Я не понимаю и половины из того, что он несет, но, как учил господин Бессмертных, протягиваю Юджину старый снимок, на котором мой отец и его друг, молодые и смеющиеся, стоят рядом.
– Который? – мой вагонный джинн щурится на фотографию. – Этот?
– Тот, что справа.
– Давай сюда. Слушай, я ее пополам порву, ладно? А то перепутаю, заставлю хорошего человека за чужие дела отвечать. Тот, который рядом, он же не такой козел, да?
– Он умер, – говорю я.
– О! Тем более. Еще я с мертвяками не общался. Кто его знает, что после этого бывает. Может, сдачи мне даст с того света, а? Или давай так: монетка есть?
Я даю ему горсть мелочи.
– Да не, мне одну. Во, смотри мы как.
Он берет монету и скоблит ею глянцевую поверхность фотографии. На голове у бывшего отцовского друга появляются неумело нарисованные рога.
– Вот так тебе, козел! Людей хороших обижать вздумал, крутить тебя через колесо. Скоро ты у меня спляшешь камаринского. Знаешь, парень, а я почти уверен, что получится. Вот прямо чую в себе силушку богатырскую.
– А вы что, туда к нему поедете? – спрашиваю я, не удержавшись. Мне было велено не задавать этому джинну-Юджину никаких вопросов, но слишком уж нелепым все это выглядит.
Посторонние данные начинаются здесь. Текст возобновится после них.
-- ==== Sys2Proof/Laws/KeptLinks.lean ====
section
/-! SUPPORT. The operations of Machine/Links.lean keep the queue, the register file and the forwarding database. -/

namespace Sys2Proof.Machine

open Sys2Proof

set_option linter.unusedTactic false

theorem State.updPair_kept {Q : List Instr} (n : Nat) (s : State) (hG : Kept Q s) :
    Kept Q (State.updPair n s) := by
  unfold State.updPair
  try beta_reduce
  apply kept_ite; apply State.startOnce_kept; apply State.setB_kept; apply State.when_kept; apply State.setB_kept
  assumption; intro _ _; try beta_reduce; apply State.event_kept; assumption; apply State.stop_kept
  apply State.setB_kept; apply State.when_kept; apply State.setB_kept; assumption; intro _ _; try beta_reduce
  apply State.event_kept; assumption

theorem State.updKeep_kept {Q : List Instr} (s : State) (hG : Kept Q s) :
    Kept Q (State.updKeep s) := by
  unfold State.updKeep
  try beta_reduce
  apply State.forEach_kept; assumption; apply State.updPair_kept

theorem State.modKpl_kept {Q : List Instr} (p : Nat) (f : KplPort → KplPort) (s : State) (hG : Kept Q s) :
    Kept Q (State.modKpl p f s) := by
  unfold State.modKpl
  try beta_reduce
  apply kept_mk; apply kept_fold; assumption

theorem State.setKpl_kept {Q : List Instr} (p st : Nat) (s : State) (hG : Kept Q s) :
    Kept Q (State.setKpl p st s) := by
  unfold State.setKpl
  try beta_reduce
  apply kept_ite; apply State.modKpl_kept; apply State.set_kept; apply State.set_kept; assumption
  apply State.modKpl_kept; apply State.set_kept; assumption

theorem State.kplEval_kept {Q : List Instr} (p : Nat) (s : State) (hG : Kept Q s) :
    Kept Q (State.kplEval p s) := by
  unfold State.kplEval
  try beta_reduce
  apply kept_ite; apply State.when_kept; assumption; apply State.setKpl_kept; apply State.when_kept
  apply State.when_kept; apply State.when_kept; apply State.when_kept; apply State.when_kept; apply State.when_kept
  assumption; apply State.setKpl_kept; apply State.setKpl_kept; apply State.setKpl_kept; apply State.setKpl_kept
  apply State.setKpl_kept; apply State.setKpl_kept

theorem State.updFallback_kept {Q : List Instr} (n : Nat) (s : State) (hG : Kept Q s) :
    Kept Q (State.updFallback n s) := by
  unfold State.updFallback
  try beta_reduce
  apply State.when_kept; apply State.setB_kept; assumption; apply State.raise_kept

theorem State.laneSources_kept {Q : List Instr} (s : State) (hG : Kept Q s) :
    Kept Q (State.laneSources s) := by
  unfold State.laneSources
  try beta_reduce
  apply State.forEach_kept; apply State.forEach_kept; assumption; apply State.updFallback_kept
  apply State.kplEval_kept

theorem State.linkChange_kept {Q : List Instr} (g : Nat) (f : State → State) (s : State) (hF : ∀ s, Kept Q s → Kept Q (f s)) (hG1 : Kept Q s) :
    Kept Q (State.linkChange g f s) := by
  unfold State.linkChange
  try beta_reduce
  apply State.updKeep_kept; apply State.forEach_kept; apply State.forEach_kept; apply hF; assumption
  apply State.portDownFrames_kept; apply State.kplEval_kept

end Sys2Proof.Machine
end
Юджин весело смотрит на меня, поскребывая желтыми ногтями заросшую пегой щетиной щеку.
– Я не знаю, конечно, кто тебя ко мне направил, – говорит он. – Но только ничего-то тебе, видно, не объяснили. Ну это и ладно. Может, и не надо тебе знать. Живи спокойно, спи крепко. Ясмин, небось, и послала, матушка. Сама накажет, сама и пожалеет.
– Кто послал? – Ох, опять я задаю вопрос.
– Да ты не говори, раз не хочешь, – он пожимает плечами. – Лучше вон пива еще закажи. Не Ясмин, так кто-то от нее. Но не он, точно. Если б он, то и желания были бы для него. Разве ж он будет кому-то добро делать? Это ж такая гадина, я тебе и рассказать не могу. Ты прости, парень, что я тебя так приложил. Я ж подумал сначала, ты от него, вот и драться полез.
– Ничего, – я осторожно трогаю пальцем заплывший глаз. – Я вас тоже приложил, так что в расчете.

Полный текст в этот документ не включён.